Sourcify
Effortlessly find and manage open-source dependencies for your projects.

A 15B parameter model for code generation trained on 600+ programming languages.

StarCoder2-15B is a 15 billion parameter language model designed for code generation. It is trained on over 600 programming languages from The Stack v2 dataset, excluding opt-out requests. The model uses Grouped Query Attention and has a context window of 16,384 tokens with a sliding window attention of 4,096 tokens. Trained with the Fill-in-the-Middle objective on 4+ trillion tokens using NVIDIA NeMo framework on NVIDIA DGX H100 systems. It's not an instruction-following model, it excels at generating code snippets given context. Fine-tuning scripts are available in the StarCoder2's GitHub repository. Quantized versions are available through bitsandbytes for efficient memory usage.
StarCoder2-15B is a 15 billion parameter language model designed for code generation.
Explore all tools that specialize in generate code.

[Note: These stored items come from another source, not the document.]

/-- Such a packet is queued on the port, marked or as it is, and nothing else is done with it. -/
theorem State.settle_of_not_classQ (hk : k.cls ≠ classQ) : ∃ k', (k' = k ∨ k' = { k with mark := true })
    ∧ (s.settle port k).sw.egressQ port (pktQueue k') = s.sw.egressQ port (pktQueue k') ++ [k']
    ∧ (s.settle port k).regs = s.regs ∧ (s.settle port k).out = s.out ∧ (s.settle port k).beat = s.beat := by
  rcases s.settle_queues hp hk with h | h
  · rw [h]
    exact ⟨k, .inl rfl, s.sw.egressQ_enqueue port k, rfl, rfl, rfl⟩
  · obtain ⟨hegress, hregs, hout, hbeat⟩ := s.restated_keeps (k := k) { k with mark := true }
    rw [h]
    refine ⟨_, .inr rfl, (Switch.egressQ_enqueue _ port _).trans ?_, hregs, hout, hbeat⟩
    rw [Switch.egressQ, hegress, Switch.egressQ]

end

/-- The link has been noted as checked now, and the check has gone out on it. -/
def State.checkSent (s : State) (p : Nat) : State :=
  (s.modLink p (fun l => { l with sentAt := s.beatsPassed + 1 })).emit (.beatCheck p s.beatNow (s.position % 256))

/-- The far end's beat has been compared with the own one: what the check says of its link (R33). -/
def State.checkHeard (s : State) (p : Nat) (d : Int) : State :=
  s.modLink p (fun l =>
    { l with part := true, agrees := decide (d.natAbs ≤ agreeBound s.variant p), d := d, heardAt := s.beatsPassed })

/-- The link no longer takes part. -/
def State.checkLapsed (s : State) (p : Nat) : State := s.modLink p (fun l => { l with part := false })

section

variable {s : State} {p : Nat} (hp : p < 36)

include hp

theorem beatCheckSend_sends (hc : s.checks p = true) (hl : s.beat.loaded = true)
    (hdue : (s.link p).sentAt = 0 ∨ (s.link p).sentAt - 1 + 1024 ≤ s.beatsPassed) :
    Completes (.beatCheckSend p) s (fun t => t.out = .beatCheck p s.beatNow (s.position % 256) :: s.out
      ∧ (t.link p).sentAt = s.beatsPassed + 1 ∧ (t.link p).part = (s.link p).part
      ∧ (∃ k : Packet, t.sw.egressQ p (pktQueue k) = s.sw.egressQ p (pktQueue k) ++ [k] ∧ k.op = 0x20 ∧ k.cls = 2
        ∧ k.payload = leBytes 8 s.beatNow.toNat ++ leBytes 8 (s.position % 256))
      ∧ (∀ q, q ≠ p → t.link q = s.link q) ∧ t.regs = s.regs) := by
  have hexec : exec (.beatCheckSend p) s = .next ((s.checkSent p).settle p (s.checkPacket p)) := by
    change execBeatCheckSend p s = _
    simp [execBeatCheckSend, onPort, whenOk, hp, hc, hl, hdue, State.checkSent]
  obtain ⟨k, hk, hegress, hregs, hout, hbeat⟩ := (s.checkSent p).settle_of_not_classQ hp (k := s.checkPacket p)
    (show classM ≠ classQ by decide)
  have hlink (q : Nat) : ((s.checkSent p).settle p (s.checkPacket p)).link q =
      if q = p then { s.link p with sentAt := s.beatsPassed + 1 } else s.link q :=
    (State.link_of_beat hbeat q).trans (s.link_modLink p (fun l => { l with sentAt := s.beatsPassed + 1 }) q)
  have hpacket : k.op = 0x20 ∧ k.cls = 2
      ∧ k.payload = leBytes 8 s.beatNow.toNat ++ leBytes 8 (s.position % 256) := by
    rcases hk with rfl | rfl <;> exact ⟨rfl, rfl, rfl⟩
  exact ⟨_, hexec, hout, by rw [hlink, if_pos rfl], by rw [hlink, if_pos rfl], ⟨k, hegress, hpacket⟩,
    fun q hq => by rw [hlink, if_neg hq], hregs⟩

theorem exec_beatCheck (hc : s.checks p = true) (hl : s.beat.loaded = true) (farBeat : BitVec 48) (farPhase : Nat) :
    exec (.beatCheck p farBeat farPhase) s = .next ((s.takeCheck p farBeat farPhase).beatEnd s) := by
  change execBeatCheck p farBeat farPhase s = _
  simp [execBeatCheck, onPort, whenOk, hp, hc, hl]

omit hp in
/-- Beyond the tally, a check brings at most a notice. -/
theorem State.takeCheck_same {farBeat : BitVec 48} {farPhase : Nat} {d : Int}
    (hd : d = toSigned 56 (farBeat.toNat * 256 + farPhase + 2 ^ 57
      - (s.position + 2 ^ 56 - (s.port p).latency * 256 / 75200))) :
    SameForBeat ((s.checkHeard p d).tally true) (s.takeCheck p farBeat farPhase) := by
  subst hd
  exact .ite (.notice _ _ _ _) (.refl _)

theorem beatCheck_compares (hc : s.checks p = true) (hl : s.beat.loaded = true) {farBeat : BitVec 48} {farPhase : Nat}
    {d : Int} (hd : d = toSigned 56 (farBeat.toNat * 256 + farPhase + 2 ^ 57
      - (s.position + 2 ^ 56 - (s.port p).latency * 256 / 75200))) :
    Completes (.beatCheck p farBeat farPhase) s (fun t =>
      (t.link p).part = true ∧ (t.link p).d = d ∧ (t.link p).heardAt = s.beatsPassed
        ∧ (t.link p).agrees = decide (d.natAbs ≤ if isViaduct s.variant p then 128 else 64)
        ∧ (∀ q, q ≠ p → t.link q = s.link q) ∧ t.beat.count = s.beat.count
        ∧ ((t.partPorts.filter (inRack s.variant)).length < 2 * (t.disagreeing (inRack s.variant)).length →
          t.mismatch = true ∧ (s.mismatch = false → t.bit .BEAT_STATUS BEAT_STATUS_MISMATCH_SEEN = true
            ∧ t.bit .HOSTIF_NOTIFY HOSTIF_NOTIFY_BEAT = true))
        ∧ (2 * (t.disagreeing (inRack s.variant)).length ≤ (t.partPorts.filter (inRack s.variant)).length →
          t.mismatch = (s.mismatch && !s.beat.reloaded))
        ∧ t.bit .BEAT_STATUS BEAT_STATUS_POD_SKEW = !(t.disagreeing (isViaduct s.variant)).isEmpty) := by
  have hsame := State.takeCheck_same hd
  obtain ⟨htally, hcount, hskew⟩ := (s.checkHeard p d).tally_keeps true
  have hlinks := (htally.trans hsame.sameLinks).trans (SameLinks.beatEnd _ s)
  have hlink (q : Nat) := (hlinks.link q).trans (s.link_modLink p _ q)
  refine ⟨_, exec_beatCheck hp hc hl farBeat farPhase, ?_⟩
  dsimp only
  rw [hlink, if_pos rfl, hlinks.partPorts, hlinks.disagreeing, hlinks.disagreeing, State.mismatch_beatEnd,
    hsame.mismatch, State.beat_beatEnd, hsame.beat, State.bit_beatEnd _ _ (by decide), hsame.bit,
    State.bit_beatEnd _ _ (by decide), hsame.bit]
  refine ⟨rfl, rfl, rfl, rfl, fun q hq => by rw [hlink, if_neg hq], hcount, fun h => ?_, fun h => ?_, hskew⟩
  · obtain ⟨hm, htold⟩ := (s.checkHeard p d).tally_mismatch true h
    refine ⟨hm, fun hn => ?_⟩
    obtain ⟨hseen, hnotify⟩ := htold hn
    exact ⟨hseen, State.told_beatEnd _ _ (hsame.told hnotify)⟩
  · exact (s.checkHeard p d).tally_clears (Nat.not_lt.2 h)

This domain focus ensures StarCoder2-15B delivers optimized results for this specific requirement.
Explore all tools that specialize in complete code. This domain focus ensures StarCoder2-15B delivers optimized results for this specific requirement.
Explore all tools that specialize in translate code. This domain focus ensures StarCoder2-15B delivers optimized results for this specific requirement.
Explore all tools that specialize in debug code. This domain focus ensures StarCoder2-15B delivers optimized results for this specific requirement.
Explore all tools that specialize in refactor code. This domain focus ensures StarCoder2-15B delivers optimized results for this specific requirement.
Explore all tools that specialize in code completion. This domain focus ensures StarCoder2-15B delivers optimized results for this specific requirement.
Improves inference speed and reduces memory consumption by grouping query vectors.
Allows the model to attend to a larger context window (16,384 tokens) with reduced computational cost by focusing on a sliding window of 4,096 tokens.
The model is trained to fill in missing code segments, enhancing its ability to understand and generate code in various contexts.
Supports 8-bit and 4-bit quantization using bitsandbytes, reducing memory footprint and enabling deployment on resource-constrained devices.
Seamlessly scales training and inference across multiple GPUs using the Accelerate library.
Install transformers from source: pip install git+https://github.com/huggingface/transformers.git
Install necessary libraries: pip install accelerate bitsandbytes
Load the tokenizer: tokenizer = AutoTokenizer.from_pretrained("bigcode/starcoder2-15b")
Load the model: model = AutoModelForCausalLM.from_pretrained("bigcode/starcoder2-15b", device_map="auto", torch_dtype=torch.bfloat16)
Encode input: inputs = tokenizer.encode("def print_hello_world():", return_tensors="pt").to("cuda")
Generate output: outputs = model.generate(inputs)
Decode output: print(tokenizer.decode(outputs[0]))
All Set
Ready to go
Verified feedback from other users.
"Users praise its code generation capabilities, but some note its limitations in complex tasks."
Post questions, share tips, and help other users.
Effortlessly find and manage open-source dependencies for your projects.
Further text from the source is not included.